Also, homeostasis cannot contradict the principles of physics. It can only adapt to physical laws. Think of yourself swimming in the sea. Physics says that you should float, but you need to expend some energy to maintain a homeostatic condition in which your head stays above the water. Now, suppose that your feet get entangled with something heavy. Then, physics says that you should sink. Yet, you can expend more energy, swim harder, and still keep your head above the water - again it is homeostasis. But, if nothing changes, at some moment you'll run out of energy, you get tired and you can't keep homeostasis any more. At this point, physics takes over and you sink, and you drown. It is the typical behavior of complex systems. They can maintain homeostasis for a while, as long as they have resources to expend for this purpose.

Something similar occurs for human societies. When there is a forcing, say, an epidemics that kills a lot of people, societies react by generating more children. Look at the demographic statistics for our societies: there is a dip in numbers for the world wars, but it is rapidly compensated by more births afterward. Also in Roman times there were epidemics and the eruption of the Vesuvius that killed a lot of people. But those were small forcings that the Roman society could compensate.

Not all forcings can be compensated, but we know that the Romans were not destroyed by an asteroid that fell into the Mediterranean Sea. It might have happened, and in that case there would have been no feedback able to keep the empire together. We would have a single cause for the disappearance of the Roman Empire and everybody would agree on that. But that has not happened, of course. Perhaps, something like that has happened to the Cretan civilization; destroyed by a volcanic eruption - but that's another story.

So, in Tainter's view there is this feedback relationship between complexity and energy. At least the way I interpret it. Complexity feeds on energy and also strains the availability of energy. It is feedback. And not just energy; resources in general. So, I think that Tainter is right in refusing a simple explanation like "resource depletion is the cause of the fall of the Roman Empire". But, clearly, resources are an important part of his model. I think Tainter had in mind the Roman Empire when he developed this model, but it is of quite general validity. If this is the way things stand, his model is not in contrast with the models we have that see resource depletion as the main factor that causes collapse. But not the only cause. We must see collapse as something dynamic, and now I'll try to explain just that.

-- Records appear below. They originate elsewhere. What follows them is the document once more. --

-- ==== Sys2Proof/Machine/MbStream.lean ====
section
/-! DEFINITION. Mailbox commands of the tasks, streams and tables group (0x0401 to 0x040C): counters, stream slots and arms,
bank cap and tag timeout, multicast groups, layouts, histograms, format tables, Q1 table loads. -/

namespace Sys2Proof.Machine

open Sys2Proof

/-- Names every command about a context on one core carries (log 46: DEDUCED). -/
def State.ctxCoreChecks (s : State) (c : Caller) (ctx core : Nat) : List (Bool × Status × Nat) :=
  [s.chkCtxPart c ctx] ++ s.chkCore c ctx core ++ s.chkCtx ctx ++ [s.chkCoreIn ctx core]

def execCounter (c : Caller) (ctx core idx value : Nat) (s : State) : Host.Outcome State Fault Refusal :=
  done (s.mbox c 0x0401 [.ctx ctx] 0
    (s.ctxCoreChecks c ctx core ++ [(decide (64 ≤ idx), .argRange, 0), (s.busyOn ctx core, .state, 0)])
    fun m a => ((a.modCtx ctx fun x =>
      { x with cnt := Tab.set x.cnt 0#32 (core * 64 + idx) (BitVec.ofNat 32 value) }).pokeAll).respond m .ok)

/-! ### Stream slots and arms (R177, R183, R188, R501) -/

/-- The slot a SID argument names: itself, or for 0xFF the lowest free one. -/
def State.slotNamed (s : State) (core sid : Nat) : Option Nat :=
  if sid = 0xFF then lowest 32 fun i => (s.slot? core i).isNone else some sid

def execStreamSlotAllocate (c : Caller) (ctx core sid : Nat) (s : State) : Host.Outcome State Fault Refusal :=
  let n := s.slotNamed core sid
  done (s.mbox c 0x0402 [.ctx ctx] 0
    (s.ctxCoreChecks c ctx core ++
      [(decide (32 ≤ sid) && sid != 0xFF, .argRange, 0), (sid != 0xFF && (s.slot? core sid).isSome, .state, 0), (n.isNone, .noResource, 0)])
    fun m a => (a.setSlot core (n.getD 0) { ctx := ctx }).respond m .ok 0 (n.getD 0))

/-- A slot that another context holds, or that is free (R177) (log 46: DEDUCED). -/
def State.slotChecks (s : State) (ctx core sid : Nat) : List (Bool × Status × Nat) :=
  let sl := s.slot? core sid
  [(decide (32 ≤ sid), .argRange, 0), (sl.elim false (·.ctx != ctx), .denied, 0), (sl.isNone, .state, 0)]

def execStreamSlotFree (c : Caller) (ctx core sid : Nat) (s : State) : Host.Outcome State Fault Refusal :=
  let held := (s.slot? core sid).elim false fun x => x.cur.isSome || x.shadow.isSome
  done (s.mbox c 0x0402 [.ctx ctx] 0 (s.ctxCoreChecks c ctx core ++ s.slotChecks ctx core sid ++ [(held, .state, 0)])
    fun m a => (a.modCore core fun q => { q with slots := Tab.erase q.slots sid }).respond m .ok)

def execStreamArm (c : Caller) (ctx core : Nat) (d : List Byte) (s : State) : Host.Outcome State Fault Refusal :=
  let f := (s.ctx? ctx).bind fun x => s.armCheck core ctx x d
  done (s.mbox c 0x0403 [.ctx ctx] 0
    (s.ctxCoreChecks c ctx core ++ [(f.isSome, (f.map (·.2)).getD .ok, 4 + (f.map (·.1)).getD 0)])
    fun m a => (a.takeArm core ctx d none).respond m .ok)

def execStreamCancel (c : Caller) (ctx core sid : Nat) (s : State) : Host.Outcome State Fault Refusal :=
  done (s.mbox c 0x0404 [.ctx ctx] 0 (s.ctxCoreChecks c ctx core ++ s.slotChecks ctx core sid)
    fun m a => ((a.abandon core fun _ o => o.ctx == ctx && o.sid == sid).endArm core sid .aborted 23 true).respond m .ok)

/-- The 32 bytes of STREAM_STATUS (R501) (log 46: DEDUCED). -/
def State.streamStatus (s : State) (core sid : Nat) (x : Slot) : List Byte :=
  let n (f : Arm → Nat) : Nat := x.cur.elim 0 f
  leBytes 1 (b2n x.shadow.isSome * 2 + b2n x.cur.isSome) ++ leBytes 1 ((s.core core).tagsOf sid) ++ leBytes 2 (n fun a => adArmid a.desc)
    ++ leBytes 4 (n (·.sig)) ++ leBytes 4 (satAdd 32 (n (·.oobr)) 0) ++ leBytes 4 (satAdd 32 (n (·.oobw)) 0) ++ leBytes 4 (satAdd 32 x.stale 0)
    ++ leBytes 12 0

def execStreamStatus (c : Caller) (ctx core sid : Nat) (s : State) : Host.Outcome State Fault Refusal :=
  done (s.mbox c 0x0405 [.ctx ctx] 32
    ([s.chkCtxPart c ctx] ++ s.chkCore c ctx core ++ [s.chkResp c 32] ++ s.chkCtx ctx ++ [s.chkCoreIn ctx core] ++ s.slotChecks ctx core sid)
    fun m a => a.respond m .ok 0 0 (((a.slot? core sid).map (a.streamStatus core sid)).getD []))

/-! ### Attributes of a partition (R202, R204) -/

/-- A partition named by its lowest eighth. -/
def State.partChecks (s : State) (c : Caller) (part : Nat) : List (Bool × Status × Nat) := [s.chkPart c part, s.chkStart part]

def execBankCap (c : Caller) (part cap : Nat) (s : State) : Host.Outcome State Fault Refusal :=
  done (s.mbox c 0x0406 [] 0 (s.partChecks c part ++ [(decide (cap < 2 ∨ 16 < cap), .argRange, 0)])
    fun m a => ({ a with chip.attr := Tab.modify a.chip.attr {} part fun x => { x with cap := cap } } : State).respond m .ok)

def execTagtmo (c : Caller) (part tmo : Nat) (s : State) : Host.Outcome State Fault Refusal :=
  done (s.mbox c 0x0407 [] 0 (s.partChecks c part ++ [(decide (tmo < 1 ∨ 1000 < tmo), .argRange, 0)])
    fun m a => ({ a with chip.attr := Tab.modify a.chip.attr {} part fun x => { x with tagTmo := tmo } } : State).respond m .ok)

/-! ### Multicast groups (R212) -/

/-- Groups that contexts of a partition own. -/
def State.groupsIn (s : State) (part : Nat) : Nat := (s.chip.mcast.filter fun p => ctxPart p.2.ctx == part).length

def execMcastGroupCreate (c : Caller) (ctx leader : Nat) (bits : List Byte) (s : State) : Host.Outcome State Fault Refusal :=
  let ms := setBits 576 (leNat bits)
  let n := freeKey 128 s.chip.mcast
  let h := ctxPart ctx
  done (s.mbox c 0x0408 [.ctx ctx] 0
    ([(bits.length != 72, .argRange, 2), s.chkCtxPart c ctx] ++ s.chkCtx ctx ++
      [(!(ms.all (s.coreInPart h)) || !ms.contains leader, .argRange, 0),
        (decide (16 * partSize s.chip.start h ≤ s.groupsIn h) || n.isNone, .noResource, 0)])
    fun m a => ({ a with chip.mcast := Tab.put a.chip.mcast (n.getD 0) { ctx := ctx, members := ms, leader := leader } } : State).respond m .ok 0 (n.getD 0))

/-- A current or shadow arm of context `ctx` meets `p`. -/
def State.anyArm (s : State) (ctx : Nat) (p : List Byte → Bool) : Bool :=
  (s.ctxCores ctx).any fun k => (s.core k).slots.any fun x =>
    x.2.ctx == ctx && (x.2.cur.elim false (fun a => p a.desc) || x.2.shadow.elim false (fun a => p a.desc))

def execMcastGroupDelete (c : Caller) (group : Nat) (s : State) : Host.Outcome State Fault Refusal :=
  let g := Tab.look s.chip.mcast group
  let ctx := g.elim 0 (·.ctx)
  done (s.mbox c 0x0408 (g.elim [] fun x => [.ctx x.ctx]) 0
    [(g.elim (s.boundPart c.fn).isNone (fun x => !s.mayAct c.fn (ctxPart x.ctx)) && c.fn != 0, .denied, 3), (g.isNone, .argRange, 0),
      (s.anyArm ctx fun d => adMcast d && adGroup d == group, .state, 0)]
    fun m a => ({ a with chip.mcast := Tab.erase a.chip.mcast group } : State).respond m .ok)

/-! ### Layouts (R228, R234) -/

def execLayoutCreate (c : Caller) (ctx : Nat) (d : List Byte) (s : State) : Host.Outcome State Fault Refusal :=
  let ls := ((s.ctx? ctx).map (·.layouts)).getD []
  let h := (lowest 1025 fun i => (Tab.look ls (i + 1)).isNone).map (· + 1)
  done (s.mbox c 0x0409 [.ctx ctx] 0
    ([(!layoutReservedOk d, .argRange, 2), s.chkCtxPart c ctx] ++ s.chkCtx ctx ++
      [(!layoutOk d, .argRange, 4 + (layoutFail d).getD 0), (decide (1024 ≤ ls.length), .noResource, 0)])
    fun m a => (a.modCtx ctx fun x => { x with layouts := Tab.put x.layouts (h.getD 1) d }).respond m .ok 0 (h.getD 1))

/-- A task descriptor names a layout handle. -/
def namesLayout (d : List Byte) (h : Nat) : Bool := alayout d == h || blayout d == h || olayout d == h

/-- A task or arm of a context names a layout handle (R228). -/
def State.layoutUsed (s : State) (ctx h : Nat) : Bool :=
  ((s.ctxCores ctx).any fun k => (s.core k).queue.any fun t => t.ctx == ctx && namesLayout t.desc h)
    || s.anyArm ctx fun d => adFarLayout d == h

def execLayoutDelete (c : Caller) (ctx h : Nat) (s : State) : Host.Outcome State Fault Refusal :=
  done (s.mbox c 0x0409 [.ctx ctx] 0
    ([s.chkCtxPart c ctx] ++ s.chkCtx ctx ++
      [(((s.ctx? ctx).bind fun x => Tab.look x.layouts h).isNone, .argRange, 0), (s.layoutUsed ctx h, .state, 0)])
    fun m a => (a.modCtx ctx fun x => { x with layouts := Tab.erase x.layouts h }).respond m .ok)

/-! ### Histograms (R333) -/

/-- FIRST and COUNT lie in the 4,096 layers. -/
def layersBad (first count : Nat) : Bool × Status × Nat := (decide (count = 0 ∨ 4096 < first + count), .argRange, 0)

/-- The 256 bytes of one layer's counters. -/
def Context.layerHist (x : Context) (l : Nat) : List Byte := (List.range 64).flatMap fun i => leBytes 4 (Tab.get x.hist 0 (l * 64 + i))

def execHistogramRead (c : Caller) (ctx first count : Nat) (s : State) : Host.Outcome State Fault Refusal :=
  done (s.mbox c 0x040A [.ctx ctx] (256 * count)
    ([s.chkCtxPart c ctx, s.chkResp c (256 * count)] ++ s.chkCtx ctx ++ [layersBad first count])
    fun m a => a.respond m .ok 0 0 ((List.range count).flatMap fun i => (a.ctx? ctx).elim [] (·.layerHist (first + i))))

def execHistogramClear (c : Caller) (ctx first count : Nat) (s : State) : Host.Outcome State Fault Refusal :=
  done (s.mbox c 0x040A [.ctx ctx] 0 ([s.chkCtxPart c ctx] ++ s.chkCtx ctx ++ [layersBad first count])
    fun m a => (a.modCtx ctx fun x =>
      { x with hist := x.hist.filter fun p => !(decide (64 * first ≤ p.1) && decide (p.1 < 64 * (first + count))) }).respond m .ok)

/-! ### The per-layer format table (R335) -/

/-- Entries of the external argument. -/
def fmtArg (es : List Byte) (i : Nat) : FmtEntry := num es (8 * i) 8

/-- A refresh of the context is running: a resolution of a set that it was bound to has not been carried to its end (R337). -/
def State.refreshing (s : State) (ctx : Nat) : Bool := s.chip.sets.any fun p => p.2.refresh.any fun r => r.binds.any (·.1 == ctx)

def execFormatTableWrite (c : Caller) (ctx first count : Nat) (es : List Byte) (s : State) : Host.Outcome State Fault Refusal :=
  done (s.mbox c 0x040B [.ctx ctx] 0
    ([(es.length != 8 * count, .argRange, 2), s.chkCtxPart c ctx] ++ s.chkCtx ctx ++
      [layersBad first count, (!(List.range count).all fun i => fmtEntryOk (fmtArg es i), .argRange, 0),
        (s.refreshing ctx, .busy, 0)])
    fun m a => (a.modCtx ctx fun x =>
      { x with fmt := (List.range count).foldl (fun t i => Tab.set t 0 (first + i) (fmtArg es i)) x.fmt }).respond m .ok)

def execFormatTableRead (c : Caller) (ctx first count : Nat) (s : State) : Host.Outcome State Fault Refusal :=
  done (s.mbox c 0x040B [.ctx ctx] (8 * count)
    ([s.chkCtxPart c ctx, s.chkResp c (8 * count)] ++ s.chkCtx ctx ++ [layersBad first count])
    fun m a => a.respond m .ok 0 0 ((List.range count).flatMap fun i => (a.ctx? ctx).elim [] fun x => leBytes 8 (State.fmtEntry x (first + i))))

/-! ### Q1 table loads (R149) -/

/-- The TBLLOAD that Drover places: both tables of a pair (log 47: DESIGN CHOICE). -/
def tblloadDesc (pair fcva dcva : Nat) : List Byte :=
  leBytes 1 6 ++ leBytes 1 0x12 ++ List.replicate 30 0#8 ++ leBytes 6 fcva ++ leBytes 2 0 ++ leBytes 6 dcva ++ List.replicate 34 0#8
    ++ leBytes 1 pair ++ leBytes 1 3 ++ List.replicate 174 0#8

/-- Why an image is refused (log 47: DESIGN CHOICE). -/
def State.imageFail (s : State) (ctx cva : Nat) : Option Status :=
  match (s.ctx? ctx), ((s.ctx? ctx).bind fun x => segOver x.segs cva 4128) with
  | some x, some (_, g) =>
    if cva % 16 ≠ 0 then some .argRange
    else if !g.rd then some .denied
    else
      let r := s.readCva x cva 4128
      if r.2.1 then some .integrity else if imageOk r.2.2 then none else some .argRange
  | _, _ => some .argRange

def execQ1Tblload (c : Caller) (ctx pair fcva dcva : Nat) (s : State) : Host.Outcome State Fault Refusal :=
  let b := s.serveAll
  let bad (v : Nat) : Bool × Status × Nat := ((b.imageFail ctx v).isSome, (b.imageFail ctx v).getD .ok, 0)
  done (s.mbox c 0x040C [.ctx ctx] 0
    ([s.chkCtxPart c ctx] ++ s.chkCtx ctx ++
      [(decide (8 ≤ pair), .argRange, 0), bad fcva, bad dcva, (!(s.ctxCores ctx).all fun k => s.mayHold k ctx, .busy, 0)])
    fun m a =>
      let a1 := a.serveAll
      let rd (q : State) (v : Nat) : State × List Byte := (q.ctx? ctx).elim (q, []) fun x => let r := q.readCva x v 4128; (r.1, r.2.2)
      let f := rd a1 fcva
      let g := rd f.1 dcva
      ((a.ctxCores ctx).foldl (fun q k => q.enqueue k { ctx := ctx, desc := tblloadDesc pair fcva dcva, images := some (f.2, g.2) }) g.1).respond m .ok)

end Sys2Proof.Machine
end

Dynamic models of collapse

Once we start reasoning in terms of complexity, we immediately see the relationship of Tainter's model with other models. I can cite John Greer's theory of "catabolic collapse" but we can go directly to the mother of all theories based on feedback: the study called "The Limits to Growth" that appeared for the first time in 1972.

As we know, "The Limits to Growth" was not about the fall of the Roman Empire. The authors tried to describe our contemporary world, but the model they used is very general and perhaps we can apply it also to the Roman Empire. So, first of all, we need to understand how the model works. Let me show you a simplified graphic representation of the model

This image was made by Magne Myrtveit a few years ago and I think it nicely summarizes the main elements of the world model used for the Limits to Growth studies.

There is this problem with dynamic models; they are often very complex and difficult to understand. They use a graphical formalism, but if you look at one of these models made - for instance - using the "Stella" or "Vensim" software, all what you see is a jumble of boxes and arrows. If you are not trained in this kind of things, you can't understand what the model is about. Personally, often I find that the equations are clearer than all those boxes and arrows.

So, we need something more graphical, easier to understand, especially if we have to show these things to politicians. And, as I said, I think that Myrtveit has struck the right balance here: this graphic is "mind sized" (I am using a term from Seymour Paypert, who invented the "logo" programming language). It is mind sized because I think that you can make sense of this diagram in a few minutes. There remains a problem with politicians. Their attention span is more of the order of thirty seconds or less. But that is another problem.

So, Myrtveit's image shows us the major elements of the world model - the model of The Limits to Growth" - and their relationships. You see population, agriculture, natural resources, pollution and capital· Five main elements of the model; each one is rather intuitive to understand. What is important is the feedback relationship that exists among these elements. Perhaps the most important feedback loop is the one between capital and natural resources. Here is how the authors of "The Limits to Growth" have described this relationship:

The industrial capital stock grows to a level that requires an enormous input of resources. In the very process of that growth it depletes a large fraction of the resources available. As resource prices rise and mines are depleted, more and more capital must be used for obtaining resources, leaving less to be invested for future growth. Finally investment cannot keep up with depreciation, and the industrial base collapses, taking with it the service and agricultural systems, which have become dependent on industrial inputs.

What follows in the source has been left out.